Кажется, эта же самая надпись находится на двух чугунных досках, которые стоят теперь на пятигорском бульваре, у грота Дианы, привлекая толпы любопытных как две скрижали, оставшиеся от давно минувшего и уже полузабытого времени. Доски отлиты на Луганском заводе и, по всей вероятности, предназначались сначала к постановке на том самом месте, где Эмануэль начертал свою надпись.

Двадцать третьего июля ученая экспедиция была окончена, и в тот же день, в три часа пополудни, назначено было обратное выступление. Войска, среди нахлынувшего вдруг густого тумана, скрывшего от глаз грандиозный ландшафт, окружавший террасу, спустились на плато Карбиза и отсюда, оставив в стороне Хассаут, повернули к верховьям Кубани, к так называемому Каменному мосту.
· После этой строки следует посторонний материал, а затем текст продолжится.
-- ==== Sys2Proof/Machine/RegMap.lean ====
section
/-! DEFINITION. The register map: where each register lies, what it reads after reset, and which of its fields can be written,
how, by whom and under which role (R9, R13, R36, R37, R40 and the register tables of spec/01 to spec/21). Written from the tables. -/

namespace Sys2Proof.Machine

/-- The access codes of R13. -/
inductive Acc where
  | ro | rw | w1c | w1s | rc | rws
  deriving DecidableEq, Repr

/-- The blocks that registers belong to (R36, R37); `tile` stands for the tile registers of all windows. -/
inductive Block where
  | tmb | cvn | tile | mem | mtr | gov | pww | ost | fpt | frt | mst | ic | eth | thm | idt | rst | fcl | cvu | prf | sec | jnl
  deriving DecidableEq, Repr

/-- One writable or read-clearing field. Bits under no such field are RO or Reserved: a write leaves them (R13, R17). `app` says
whether an application core has the access the code names, or reads only. -/
structure FieldD where
  hi : Nat
  lo : Nat
  acc : Acc
  role : Option Role
  app : Bool
  deriving DecidableEq, Repr

/-- A register's block, its place (`base`, and `s1`, `s2` apart for `c1` by `c2` copies), its reset value, its fields. -/
structure RegDesc where
  blk : Block
  base : Nat
  s1 : Nat
  c1 : Nat
  s2 : Nat
  c2 : Nat
  reset : Nat
  fields : List FieldD
  deriving DecidableEq, Repr
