-- ==== Sys2Proof/Machine/CoreOps.lean ====
section
/-! DEFINITION. What an application core does for its caravan instructions: its registers, and the traps it takes, as the privileged
architecture of its profile has them (R493; log 7). -/

namespace Sys2Proof.Machine

/-- Register x`n`; x0 reads 0. -/
def State.xreg (s : State) (c n : Nat) : Nat := if n = 0 then 0 else (SMap.get (fun _ => 0#64) (s.core c).x n).toNat

/-- Register x`n` written; x0 discards it. -/
def State.setXreg (s : State) (c n v : Nat) : State :=
  if n = 0 then s
  else
    let k := s.core c
    s.setCore c { k with x := SMap.set (fun _ => 0#64) k.x n (BitVec.ofNat 64 v) }

/-- A core that issues: running, not in `wfi` and not stalled in `cvn.wait` (R501). -/
def Core.issues (k : Core) : Bool := k.on && !k.wfi && k.wait.isNone

/-- The MPP code of a mode. -/
def Mode.pp : Mode → BitVec 2
  | .m => 3
  | .s | .vs => 1
  | .u | .vu => 0

/-- A virtual mode. -/
def Mode.virt : Mode → Bool
  | .vs | .vu => true
  | _ => false

/-- A trap taken into supervisor mode: cause, value and the address it vectors to. -/
def Core.trapS (k : Core) (cause tval pc : Nat) : Core :=
  { k with
    sepc := k.pc, scause := BitVec.ofNat 64 cause, stval := BitVec.ofNat 64 tval
    spie := k.sie, sie := false, spp := decide (k.mode = .s ∨ k.mode = .vs), spv := k.mode.virt
    mode := .s, pc := BitVec.ofNat 64 pc, wfi := false, wait := none }

/-- A trap taken into machine mode. -/
def Core.trapM (k : Core) (cause tval pc : Nat) : Core :=
  { k with
    mepc := k.pc, mcause := BitVec.ofNat 64 cause, mtval := BitVec.ofNat 64 tval
    mpie := k.mie, mie := false, mpp := k.mode.pp, mpv := k.mode.virt
    mode := .m, pc := BitVec.ofNat 64 pc, wfi := false, wait := none }

/-- A synchronous exception (R118, R120, R123, R494): delegated by medeleg from any mode below machine mode. -/
def Core.exception (k : Core) (cause tval : Nat) : Core :=
  if k.mode ≠ .m ∧ bit k.medeleg.toNat cause then k.trapS cause tval (k.stvec.toNat / 4 * 4)
  else k.trapM cause tval (k.mtvec.toNat / 4 * 4)

/-- An interrupt; the vectored mode of the trap vector adds four times its number. -/
def Core.interrupt (k : Core) (toS : Bool) (n : Nat) : Core :=
  let vec := if toS then k.stvec.toNat else k.mtvec.toNat
  let pc := vec / 4 * 4 + (if vec % 4 = 1 then 4 * n else 0)
  if toS then k.trapS (2 ^ 63 + n) 0 pc else k.trapM (2 ^ 63 + n) 0 pc

def State.coreException (s : State) (c cause tval : Nat) : State := s.setCore c ((s.core c).exception cause tval)

/-- Exception codes of the privileged architecture. -/
def excIllegal : Nat := 2
def excLoadAccess : Nat := 5
def excStoreAccess : Nat := 7
def excLoadPage : Nat := 13
def excVirtual : Nat := 22

/-- The instruction word of a `cvn.` instruction with operation `funct7` (R117). -/
def cvnWord (o : CvnOp) (funct7 : Nat) : Nat :=
  funct7 * 2 ^ 25 + o.rs2.toNat * 2 ^ 20 + o.rs1.toNat * 2 ^ 15 + o.funct3.toNat * 2 ^ 12 + o.rd.toNat * 2 ^ 7 + 0x0B

/-- What the core makes of a `cvn.` instruction before the controller sees it (R118, R123, R494): nothing, an exception, or the
instruction goes on. `two` says that the form has rs2. -/
inductive CvnGate where
  | idle
  | trap (cause : Nat)
  | go
  deriving DecidableEq, Repr

def cvnGate (k : Core) (o : CvnOp) (two : Bool) : CvnGate :=
  if !k.issues then .idle
  else if o.funct3 ≠ 0 ∨ (!two ∧ o.rs2 ≠ 0) then .trap excIllegal
  else if k.mode.virt then .trap excVirtual
  else if k.mode = .u ∧ !k.ucvn then .trap excIllegal
  else .go

/-- One occurrence of a core event: the counters set to it count, and a wrap sets OF (R652, R653). -/
def Core.event (k : Core) (ev : Nat) : Core :=
  (List.range 8).foldl (fun a j =>
    let n := j + 3
    let e := (SMap.get (fun _ => 0#64) a.hpmEvent n).toNat
    if e % 2 ^ 16 = ev then
      let v := SMap.get (fun _ => 0#64) a.hpm n + 1
      { a with
        hpm := SMap.set (fun _ => 0#64) a.hpm n v
        hpmEvent := if v = 0 then SMap.set (fun _ => 0#64) a.hpmEvent n (BitVec.ofNat 64 (putBits e 63 63 1)) else a.hpmEvent }
    else a) k

/-- The status and result of a `cvn.` instruction written, and the core past it (R117). -/
def State.cvnResult (s : State) (c rd : Nat) (st : Status) (fields : Nat) : State :=
  let s1 := s.setXreg c rd (st.code + fields)
  let k := s1.core c
  (s1.setCore c { k.event 7 with pc := k.pc + 4, minstret := k.minstret + 1, wait := none }).answer st (st.code + fields)

end Sys2Proof.Machine
end

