-- ==== Sys2Proof/Machine/BudgetOps.lean ====
section
/-! DEFINITION. The messages of the management link (R330 to R341, R550 to R552): their checks, what an accepted one does, the ACK and the
REPORT. -/

namespace Sys2Proof.Machine

/-! ### Fields of R330 -/

def msgType (m : List Byte) : Nat := beAt m 3 1
def msgSeq (m : List Byte) : Nat := beAt m 4 4
def msgAlive (m : List Byte) : Nat := beAt m 8 2
def msgLength (m : List Byte) : Nat := beAt m 10 2
def msgTarget (m : List Byte) : Nat := beAt m 12 4
def msgSent (m : List Byte) : Nat := beAt m 16 8
def msgTag (m : List Byte) : List Byte := slice m (m.length - 20) 16

/-- A CRC-valid datagram (R330, R335). -/
def msgCrcOk (m : List Byte) : Bool := decide (44 ≤ m.length) && beAt m (m.length - 4) 4 == crc32c (m.take (m.length - 4))

/-- The first 16 bytes of HMAC-SM3 with a session key over everything before the TAG. -/
def tagOf (key body : List Byte) : List Byte := (hmacSm3 key body).take 16

/-- A message with its TAG and CRC; no key gives TAG 0. -/
def sealMsg (key : Option (List Byte)) (body : List Byte) : List Byte :=
  let b := body ++ (match key with | some k => tagOf k body | none => List.replicate 16 0#8)
  b ++ beBytes 4 (crc32c b)

/-- The TARGET value that names this package (R330). -/
def State.ownTarget (s : State) : Nat := if s.fb F.FPT_COORD_SET then s.f F.FPT_COORD_COORD else 0xFFFFFFFF

/-- The header of a message from the package, whose whole length is `len`. -/
def State.msgHeader (s : State) (magic type seq alive len : Nat) : List Byte :=
  beBytes 2 magic ++ [1#8, BitVec.ofNat 8 type] ++ beBytes 4 seq ++ beBytes 2 alive ++ beBytes 2 len ++ beBytes 4 s.ownTarget ++
    beBytes 8 s.now

/-- The open budget session. -/
def State.budgetSession (s : State) : Option Session := s.sec.sessions.find? (·.budget)

/-! ### The checks of R336 -/

/-- The points of a BUDGET. -/
def budgetPoints (m : List Byte) : List (Nat × Nat) :=
  (List.range (beAt m 24 1)).map fun i => (beAt m (32 + 12 * i) 8, beAt m (40 + 12 * i) 4)

/-- Times strictly increasing. -/
def rising : List (Nat × Nat) → Bool
  | p :: q :: r => decide (p.1 < q.1) && rising (q :: r)
  | _ => true

/-- Bytes from `o`, `n` of them, all zero. -/
def zeros (m : List Byte) (o n : Nat) : Bool := (slice m o n).all (· == 0#8)

/-- The limits of a body by TYPE, for governor `gb`. -/
def State.bodyLegal (s : State) (gb : Bool) (m : List Byte) : Bool :=
  let len := m.length
  match msgType m with
  | 1 =>
    let n := beAt m 24 1
    let ps := budgetPoints m
    decide (n ≤ 16) && len == 52 + 12 * n && rising ps &&
      (match ps.getLast? with | some p => decide (p.1 ≤ msgSent m + 3600000000000) | none => true) &&
      ps.all (fun p => decide (s.f F.GOV_BUDLIM_MIN (govIx gb) * 1000 ≤ p.2) && decide (p.2 ≤ s.f F.GOV_BUDLIM_MAX (govIx gb) * 1000)) &&
      decide (beAt m 26 1 ≤ 140) && decide (beAt m 25 1 < 4) && zeros m 27 1
  | 2 => len == 56
  | 3 => len == 68 && decide (beAt m 36 1 < 4) && zeros m 37 3
  | _ => false

/-- The status of a CRC-valid message at a governor: OK when it is accepted (R336, R340, R671). -/
def State.msgStatus (s : State) (gb : Bool) (peer : Nat) (m : List Byte) : Status :=
  let g := s.gov gb
  let tagOk := match s.budgetSession with
    | some x => x.peer == peer && msgTag m == tagOf x.key (m.take (m.length - 20))
    | none => false
  let diff := toSigned 32 ((msgSeq m + 2 ^ 32 - s.rr .GOV_SEQ (govIx gb)) % 2 ^ 32)
  firstStatus [(!tagOk, .denied), (g.accepted && decide (diff ≤ 0), .stale), (s.mode gb == 4, .fenced),
    (msgLength m != m.length || !s.bodyLegal gb m, .bounds),
    (beAt m 0 2 != 0x4A42 || beAt m 2 1 != 1 || msgTarget m != s.ownTarget, .mismatch)]

/-! ### What an accepted message does -/

/-- SEQ kept, and the hold renewed by a new ALIVE (R340, R341). -/
def State.acceptSeq (s : State) (gb : Bool) (m : List Byte) : State :=
  let i := govIx gb
  let g := s.gov gb
  let renews := !g.holdOn || msgAlive m != s.f F.GOV_ALIVE_ALIVE i
  let s1 := s.wr .GOV_SEQ i (msgSeq m)
  let s2 := s1.setGov gb { g with
    accepted := true, holdOn := g.holdOn || renews, holdAge := if renews then 0 else g.holdAge }
  if renews then s2.sf F.GOV_ALIVE_ALIVE i (msgAlive m) else s2

/-- A BUDGET with points replaces the trajectory (R339, R341, R344, R355). A hold that had expired starts anew. -/
def State.acceptBudget (s : State) (gb : Bool) (m : List Byte) : State :=
  if beAt m 24 1 = 0 then s
  else
    let i := govIx gb
    let g := s.gov gb
    let fixed := bit (beAt m 25 1) 0
    let s1 := s.setGov gb { g with
      points := budgetPoints m, effT := nextPeriod s.now, effP := g.tPrev, bflags := BitVec.ofNat 8 (beAt m 25 1)
      fixv := beAt m 26 1, slewUp := beAt m 28 2, slewDn := beAt m 30 2
      fixSeek := fixed, follow := true, holdAge := if g.follow then g.holdAge else 0 }
    let s2 := s1.sf F.GOV_STATE_FIXED i 0
    if s2.mode gb = 0 then s2.setMode gb (s2.baseMode gb) else s2

/-- A GRID message sets the frequency-response offset; data past its age limit is counted at once (R358, R359). -/
def State.acceptGrid (s : State) (gb : Bool) (m : List Byte) : State :=
  let g := s.gov gb
  let t := beAt m 28 8
  let off := frOffset (s.frCurve gb) ((beAt m 24 4 : Int) - s.nominal gb) s.rated
  let s1 := s.setGov gb { g with grid := some (beAt m 24 4, t), frOffset := off, frStaleCounted := false }
  if s1.gridFresh gb then s1
  else (s1.bump .GOV_FRSTALE (govIx gb)).setGov gb { s1.gov gb with frOffset := 0, frStaleCounted := true }

/-- The COOLANT values stop being in force (R551). -/
def State.coolantExpired (s : State) : State :=
  let s1 := ((s.wr .THM_INLET 0 0).wr .THM_FLOW 0 0).wr .THM_DP 0 0
  { s1.bump .THM_CSTALE with thm := { s1.thm with coolant := none } }

/-- A COOLANT message in force, and the no-flow timer (R550 to R552). -/
def State.acceptCoolant (s : State) (m : List Byte) : State :=
  let t := beAt m 40 8
  let fl := beAt m 36 1
  let s1 := ((s.wr .THM_INLET 0 (beAt m 24 4)).wr .THM_FLOW 0 (beAt m 28 4)).wr .THM_DP 0 (beAt m 32 4)
  let s2 := { s1 with thm := { s1.thm with coolant := some ⟨BitVec.ofNat 8 fl, t⟩ } }
  if t + s.f F.THM_CFG_CAGE * 100000000 < s.now then s2.coolantExpired
  else if fl % 4 ≠ 0 then
    let s3 := s2.wr .THM_EVENT 0 (Nat.lor (s2.rr .THM_EVENT) 2)
    { s3 with thm := { s3.thm with noflow := true } }
  else if 3000 ≤ beAt m 28 4 then { s2 with thm := { s2.thm with noflow := false } } else s2

/-! ### The ACK and the REPORT -/

/-- The status that an accepted message's ACK carries (R339, R356, R382, R613, R614). -/
def State.ackStatus (s : State) (gb : Bool) (m : List Byte) (es : Nat) : Status :=
  if s.safe? || s.fb F.OST_STAT_DISAGREE then .degraded
  else if msgType m = 1 ∧ beAt m 24 1 ≠ 0 then
    if (budgetPoints m).any fun p => decide (p.2 < s.rr .PWW_FLOOR) then .floor
    else if es ≠ 0 ∨ !s.locked ∨ s.meterFailed gb ∨ (bit (beAt m 25 1) 0 ∧ s.fb F.GOV_STATE_FIXLOST (govIx gb)) then .degraded
    else .ok
  else .ok

/-- The ACK of a message (R333). -/
def State.ack (s : State) (gb : Bool) (peer : Nat) (m : List Byte) (st : Status) (effT es : Nat) : State :=
  let body := s.msgHeader 0x4A42 0x81 (msgSeq m) (msgAlive m) 64 ++
    [BitVec.ofNat 8 st.code, BitVec.ofNat 8 (s.mode gb), 0#8, 0#8] ++ beBytes 8 effT ++ beBytes 8 es
  s.send (.mgmt 47601 peer (sealMsg (s.budgetSession.map (·.key)) body))

/-- A governor that receives messages (R338): not restarting and not DOWN. Before READY both do (R559). -/
def State.receives (s : State) (gb : Bool) : Bool := decide (2 ≤ s.govSt gb) || !s.fb F.IDT_BOOT_READY

/-- A message at one governor: checked, counted, taken, and answered by the active one (R333 to R341). -/
def State.govMessage (s : State) (gb : Bool) (peer : Nat) (m : List Byte) : State :=
  let i := govIx gb
  if !s.receives gb then s
  else if !msgCrcOk m then s.bump .GOV_CRC i
  else
    let st := s.msgStatus gb peer m
    let act := s.activeB == gb
    match st with
    | .ok =>
      let s1 := s.acceptSeq gb m
      let s2 := match msgType m with
        | 1 => s1.acceptBudget gb m
        | 2 => s1.acceptGrid gb m
        | _ => if act then s1.acceptCoolant m else s1
      let es := if msgType m = 1 ∧ beAt m 24 1 ≠ 0 then s2.eshort gb else 0
      let a := s2.ackStatus gb m es
      let s3 := s2.sf F.GOV_STATE_LAST i a.code
      let s4 := if act then s3.ack gb peer m a (nextPeriod s.now) es else s3
      let s5 := if act && msgType m == 1 then
          { s4 with ost := { s4.ost with rep := s4.budgetSession.map fun x => (peer, x.key) } }
        else s4
      if act && msgType m == 1 && beAt m 24 1 != 0 then s5.endAcc .timeout else s5
    | _ =>
      let s1 := if st = .stale then s.bump .GOV_STALE i else s.bump .GOV_REFUSED i
      let s2 := s1.sf F.GOV_STATE_LAST i st.code
      if act then s2.ack gb peer m st 0 0 else s2

/-- A datagram to port 47601, handed to both governors in the same instant (R338); an accepted one keeps its session open (R671). -/
def State.message (s : State) (peer : Nat) (m : List Byte) : State := (s.govMessage false peer m).govMessage true peer m

/-- The settlement channel in use is MB (R313). -/
def State.settleB (s : State) : Bool := s.fb F.MTR_SETTLE_ACTIVE

/-- The mean of a sum over `n` terms, cut; 0 for none. -/
def meanOf (sum : Int) (n : Nat) : Int := if n = 0 then 0 else sum.tdiv n

/-- The REPORT at the end of a 100 ms window (R334, R314, R363, R382, R613). -/
def State.report (s : State) : State :=
  match s.ost.rep with
  | none => s
  | some (peer, k) =>
    let gb := s.activeB
    let i := govIx gb
    let mb := s.settleB
    let m := s.meter mb
    let g := s.gov gb
    let lost := s.meterFailed false && s.meterFailed true
    let pm := if lost then meanOf (s.meter gb).winEst g.winJ else meanOf m.winP m.winR
    let short := s.pair .GOV_SHORT_UNDER_LO .GOV_SHORT_UNDER_HI i
    let ms : Status :=
      if lost then .check
      else if s.safe? || s.fb F.OST_STAT_DISAGREE || s.meterFailed gb || (bit g.bflags.toNat 0 && s.fb F.GOV_STATE_FIXLOST i) ||
          decide (g.repShort < short) || s.rr .MTR_RSTAT (chIx mb) != 0 then .degraded
      else .ok
    let body := s.msgHeader 0x4A42 0x82 s.ost.repSeq.toNat s.ost.repAlive.toNat 84 ++
      [BitVec.ofNat 8 (s.mode gb), BitVec.ofNat 8 ms.code, 0#8, 0#8] ++ beBytes 4 (ofSigned 32 pm) ++
      beBytes 4 (ofSigned 32 (meanOf g.winT g.winJ)) ++ beBytes 4 (s.rr .PWW_FLOOR) ++
      beBytes 8 (s.pair .MTR_E_LO .MTR_E_HI (chIx mb)) ++ beBytes 8 (s.pair .GOV_SHORT_OVER_LO .GOV_SHORT_OVER_HI i) ++
      beBytes 8 short
    let key := (s.budgetSession.map (·.key)).getD k
    let s1 := s.send (.mgmt 47601 peer (sealMsg (some key) body))
    { s1 with ost := { s1.ost with repSeq := s1.ost.repSeq + 1, repAlive := s1.ost.repAlive + 1 } }

/-- A governor's window ends: its sums begin anew. -/
def State.newGovWindow (s : State) (gb : Bool) : State :=
  let g := s.gov gb
  s.setGov gb { g with winT := 0, winJ := 0, repShort := s.pair .GOV_SHORT_UNDER_LO .GOV_SHORT_UNDER_HI (govIx gb) }

end Sys2Proof.Machine
end

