/-- The limits of a context: those of a raw queue concern its rings alone. -/
def ctxLegal (q : Nat) (b : List Byte) : Bool :=
  let x := ctxOf b
  let ord (n : Nat) : Bool := decide (4 ≤ n) && decide (n ≤ 12)
  ord x.order && ord x.rorder && inMem x.ring (32 * 2 ^ x.order) && inMem x.rring (32 * 2 ^ x.rorder) && inMem x.proda 4 &&
    inMem x.donea 4 && inMem x.rproda 4 && inMem x.rdonea 4 &&
    (decide (q < 2) ||
      (!bit (leAt b 0 1) 0 && decide (leAt b 0 1 < 32) && bits (leAt b 0 1) 4 3 != 3 && decide (leAt b 1 1 < 4) &&
        decide (x.retry ≤ 7) && decide (x.dqpn < 2 ^ 24) && (slice b 89 3).all (· == 0#8) && (slice b 120 8).all (· == 0#8) &&
        inMem x.wbase x.wlen))

/-- ENABLE. -/
def State.qpEnable (s : State) (q : Nat) : State × Status :=
  let r := s.readMem (s.pair .ETH_QPT_LO .ETH_QPT_HI + 128 * q) 128 4
  let b := r.2.1
  let x := ctxOf b
  let st := firstStatus
    [((s.qp q).enabled, .busy),
     (s.placeFenced (placeOf x.ring) || s.placeFenced (placeOf x.rring) || (2 ≤ q && s.placeFenced (placeOf x.wbase)), .fenced),
     (!ctxLegal q b, .bounds)]
  match st with
  | .ok => (r.1.setQp q { enabled := true, ctx := x, spsn := leAt b 92 4 % 2 ^ 24, epsn := leAt b 96 4 % 2 ^ 24 }, .ok)
  | e => (r.1, e)

/-- The entries of a queue from a count up to its producer index. -/
def postedFrom (first n : Nat) : List WorkOut :=
  (List.range n).map fun i => ⟨(first + i) % 2 ^ 32, 0, 0, none, 0, 0, none⟩

/-- DISABLE: outstanding entries, and those posted and not yet taken, end with FENCED; the connection is dropped. -/
def State.qpDisable (s : State) (q : Nat) : State :=
  let x := s.qp q
  if !x.enabled then s
  else
    let s1 := s.fenceEntries q (x.outst ++ postedFrom x.taken ((x.prod + 2 ^ 32 - x.taken) % 2 ^ 32))
    s1.setQp q {}

/-- MIGRATE: back to the home network. -/
def State.qpMigrate (s : State) (q : Nat) : State × Status :=
  let x := s.qp q
  if q < 2 then (s, .bounds)
  else if (s.members (b2n x.ctx.net)).isEmpty then (s, .unreachable)
  else if x.enabled && x.onAlt then ((s.setQp q { x with onAlt := false, retries := 0 }).resendAll q, .ok)
  else (s, .ok)

/-- ETH_QPCMD written. -/
def State.qpCmd (s : State) (rq : Requester) (v : Nat) : State :=
  let op := bits v 31 28
  let q := bits v 11 0
  let s1 := s.writeWord rq false (decide (op ≤ 3)) .ETH_QPCMD 0 v
  match op with
  | 1 => let r := s1.qpEnable q; (r.1.sf F.ETH_QPCMD_STATUS 0 r.2.code).answer .ok 0
  | 2 => ((s1.qpDisable q).sf F.ETH_QPCMD_STATUS 0 0).answer .ok 0
  | 3 => let r := s1.qpMigrate q; (r.1.sf F.ETH_QPCMD_STATUS 0 r.2.code).answer .ok 0
  | _ => s1

/-- ETH_QPCMD written with OP ENABLE. -/
def execEthQpEnable (rq : Requester) (q : Fin 4096) (s : State) : Host.Outcome State Fault Refusal :=
  let v := 1 * 2 ^ 28 + q.val
  .next (s.regWrite rq .ETH_QPCMD 0 v fun a => a.qpCmd rq v)
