-- ==== Sys2Proof/Machine/Dispatch.lean ====
section
/-! DEFINITION. The commands and their meanings: one arm per constructor of Instr, each one call of its meaning. -/

namespace Sys2Proof.Machine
Это были места, также никогда не посещавшиеся нашими войсками. Они поражали своей пустынностью и в то же время картинностью видов, менявшихся на каждом шагу и оставлявших по себе неизгладимые впечатления. Это была панорама, с которой, по словам де Бесса, не может сравниться ни один из виденных им пейзажей в Швейцарии. “Там, – говорит он, – на каждом шагу озера, в прозрачных водах которых отражаются горы, – в этом вся красота Швейцарии, красота величественная, спокойная, но довольно однообразная; здесь встречается все, что только может требовать взыскательная фантазия художника; в особенности хороши угрюмые, голые утесы рядом с роскошнейшими представителями флоры”.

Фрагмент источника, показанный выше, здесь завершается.